Что же, серьезное дозволительно разбавить веселым.
Опять о исцелительном заведении Намо.
Чего-чего, а палат у Намо много. Большая часть, конечно, в отделении травматологии. Но есть и другие отделения. Восстановительную терапию по совместительству курирует Эсте, а психиатрическим заведует Ниэнна.
В приемном покое – аврал. Очередной. Первый состоялся сразу по возвращении Мелькора в Эндорэ. Второй только что схлынул – после осады Фаласа. Не успели путем прибраться после него, и вот – опять…
Пальцы пяти майэр летают по панелям:
- Имя, имена родителей, адрес родителей, номер части, группа крови…
- Мифрамэ, у них одна группа крови на всех!
- Ох, serme, прости… вперед забежала. Это у атани их будет четыре…
- И номер части из будущего!
- Да-да!.. Простите, повторяю: имя, имена родителей, адрес родителей, имя лорда, принявшего присягу.

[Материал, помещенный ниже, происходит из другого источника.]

/-- A retrain ends with the link UP; what was held in the replay buffers goes on (R289). -/
def doLinkRetrained (s : State) : State := if s.half0.link = .training ∧ s.half0.linkable ∧ s.half1.linkable then s.enterUp else s

/-- The link returns to UP (R296). -/
def doLinkUp (s : State) : State := if !s.linkUp && s.half0.linkable && s.half1.linkable then s.enterUp else s

/-- Every stack of a half has left training (R371). -/
def State.hbmTrained (s : State) (h : Nat) : Bool :=
  (upto 8).all (fun i => !stackPresent s.build (8 * h + i) || decide (((s.half h).hbm (8 * h + i)).state ≠ 0))

/-- Half-link training of R371: LINK is TRAINING until it succeeds. -/
def doLinkTraining (s : State) (good : Bool) : State :=
  if s.linkUp || !(s.half0.linkable && s.half1.linkable && s.hbmTrained 0 && s.hbmTrained 1) then s else if good then s.enterUp else s.setLink .training

/-! ### Heartbeats (R290) -/

/-- The highest journal number that half `h` holds contiguously, plus one; 0 for an empty journal. A command whose final record
is posted leaves no gap: R362 does not send it again (R290; log 42). -/
def State.jack (s : State) (h : Nat) : Nat :=
  let l := (s.half h).journal
  let has := fun j => l.contains j || s.cmds.all (fun c => decide (c.jseq ≠ j) || c.phase == .final)
  match l.min?, l.max? with
  | some lo, some hi => (upto (hi + 1 - lo)).foldl (fun n i => if n = lo + i ∧ has n then n + 1 else n) lo
  | _, _ => 0

def State.heartbeat (s : State) (h : Nat) : Heartbeat :=
  let x := s.half h
  { epoch := x.epoch, pstate := x.pstate, solo := x.solo, senior := decide (h = 0), imgv := x.flash.image.version % 2 ^ 32, hseq := x.hseq + 1, jack := s.jack h }

/-- A half whose Kuwick runs sends a heartbeat while the link is UP. -/
def doHeartbeatSend (s : State) (h : Nat) : State :=
  let x := s.half h
  if h < 2 ∧ s.linkUp ∧ x.ready then
    let t := s.setHalf h { x with hseq := x.hseq + 1 }
    t.setHalf (1 - h) { t.half (1 - h) with hbIn := (t.half (1 - h)).hbIn ++ [s.heartbeat h] }
  else s

/-- Comparison at half `h` with its peer's record (R294). A half that has left a reset claims nothing (R362). -/
def State.compare (s : State) (h : Nat) (r : Heartbeat) : State :=
  let x := s.half h
  let peerReset := (s.half (1 - h)).leftReset
  match x.pstate with
  | .follower => s
  | .primary =>
    if r.pstate = .primary ∧ (x.epoch.toNat < r.epoch.toNat ∨ (x.epoch = r.epoch ∧ r.senior)) then s.becomeFollower h else s
  | .split =>
    if r.pstate = .primary then s.becomeFollower h
    else if x.leftReset then (if r.pstate = .split ∧ !peerReset then s.becomeFollower h else s)
    else if r.pstate = .follower ∨ peerReset then s.becomePrimary h
    else if x.epoch.toNat < r.epoch.toNat ∨ (x.epoch = r.epoch ∧ r.senior) then s.becomeFollower h
    else s.becomePrimary h

/-- SOLO clears once the follower's JACK reaches the primary's highest entry (R296). -/
def State.clearSolo (s : State) (h : Nat) (r : Heartbeat) : State :=
  let x := s.half h
  if x.solo && decide (r.pstate = .follower) && (match x.journal.max? with
      | some m => decide (m < r.jack)
      | none => true) then s.setHalf h { x with solo := false }
  else s

/-- Two images that differ (R369): neither half claims, a PRIMARY that is not SOLO becomes SPLIT, and the host hears of
it once. -/
def State.mismatch (s : State) (h : Nat) (first : Bool) (own peer : Nat) : State :=
  let s := if (s.half h).pstate ≠ .split ∧ !(s.half h).solo then s.becomeSplit h else s
  if first then (s.setHalf h ((s.half h).raise evPchg)).primacyEvent [own, peer] else s

/-- A heartbeat arrives (R290, R294, R369). -/
def doHeartbeatReceive (s : State) (h : Nat) (good : Bool) : State :=
  let x := s.half h
  match x.hbIn with
  | [] => s
  | r :: rest =>
    let s := s.setHalf h { x with hbIn := rest }
    if h ≥ 2 ∨ !s.linkUp ∨ !x.ready ∨ !good ∨ (x.lastHseq.getD 0) ≥ r.hseq then s
    else
      let own := x.flash.image.version % 2 ^ 32
      let first := decide (x.peerVersion ≠ some r.imgv)
      let s := s.setHalf h { s.half h with lastHseq := some r.hseq, peerEpoch := r.epoch, peerJack := r.jack, peerVersion := some r.imgv }
      if own ≠ r.imgv then s.mismatch h first own r.imgv
      else
        let s := s.compare h r
        let s := s.clearSolo h r
        match s.primary with
        | some p => s.resync p false
        | none => s

/-- 50 µs after the last valid heartbeat (R293): SPLIT. A SOLO primary has had none since its link went DOWN, until the link has
returned and brought one (R290, R295). -/
def doHeartbeatTimeout (s : State) (h : Nat) : State :=
  let x := s.half h
  if h < 2 ∧ x.pstate ≠ .split ∧ (!x.solo ∨ (s.linkUp ∧ x.lastHseq.isSome)) ∧ x.ready then s.becomeSplit h else s

/-! ### The journal (R291, R292) -/

/-- The follower journals an entry and acknowledges it. -/
def doJournalEntry (s : State) (h : Nat) : State :=
  let x := s.half h
  match x.journalIn with
  | [] => s
  | j :: rest =>
    if h ≥ 2 ∨ !s.linkUp ∨ !x.ready then s
    else
      let s := s.setHalf h { x with journalIn := rest, journal := if x.journal.contains j then x.journal else x.journal ++ [j] }
      s.setHalf (1 - h) { s.half (1 - h) with ackIn := (s.half (1 - h)).ackIn ++ [j] }

/-- The mirror point of a function (R291): the highest SEQ for which every command up to it is held in both journals. A command
whose final record is posted needs no copy any more (R362). -/
def State.mirrorPoint (s : State) (f : Nat) : Option Nat :=
  let held := fun (c : Cmd) => c.phase == .final || (s.half0.journal.contains c.jseq && s.half1.journal.contains c.jseq)
  ((s.cmds.filter (fun c => decide (c.func = f) && s.cmds.all (fun d => decide (d.func ≠ f ∨ c.seq < d.seq) || held d))).map (·.seq)).max?

/-- An acknowledgement reaches the primary: the mirror point moves, and what waits at or below it is accepted in SEQ order (R291). -/
def doJournalAck (s : State) (h : Nat) : State :=
  let x := s.half h
  match x.ackIn with
  | [] => s
  | j :: rest =>
    if h ≥ 2 ∨ !s.linkUp ∨ !x.ready then s
    else
      let s := s.setHalf h { x with ackIn := rest }
      match s.cmds.find? (fun c => decide (c.jseq = j)) with
      | none => s
      | some c =>
        match s.mirrorPoint c.func with
        | none => s
        | some m =>
          let s := (s.cmds.filter (fun d => decide (d.func = c.func ∧ d.seq ≤ m) && d.phase == .journalled)).foldl (fun s d => s.acceptCmd h d false) s
          match funcBinding c.func with
          | some b => s.setBinding b { s.binding b with mirror := some (max m ((s.binding b).mirror.getD 0)) }
          | none => s

/-- A completion of the other half reaches the poster (R292). -/
def doCompletion (s : State) (h : Nat) : State :=
  let x := s.half h
  match x.compIn with
  | [] => s
  | (f, seq) :: rest =>
    if h ≥ 2 ∨ !s.linkUp ∨ !x.ready then s
    else
      let s := s.setHalf h { x with compIn := rest }
      match s.cmd f seq with
      | some c => if c.phase = .running then s.setCmd { c with phase := .ended } else s
      | none => s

- Я… из фалатрим, - мнется новоприбывший, с сомнением разглядывая мерцающие огоньками панели.
- Синда? Это не ко мне. Следующий стол. Нинквэ, прими пациента.
- Подойдите сюда. Так, фалатрим… Имя…
- Да помню я! – синда от понятной растерянности переходит к легкому раздражению. – Эарсур, сын Келеброса и Фаэвен…
- Имя на синдарине, первод на квенья в скобках, - напоминает старшая по покою.
- Знаю! – сестра Нинквэ мгновенно нажимает «вырезать-вставить». – Пациент, пожалуйста, в левую дверь.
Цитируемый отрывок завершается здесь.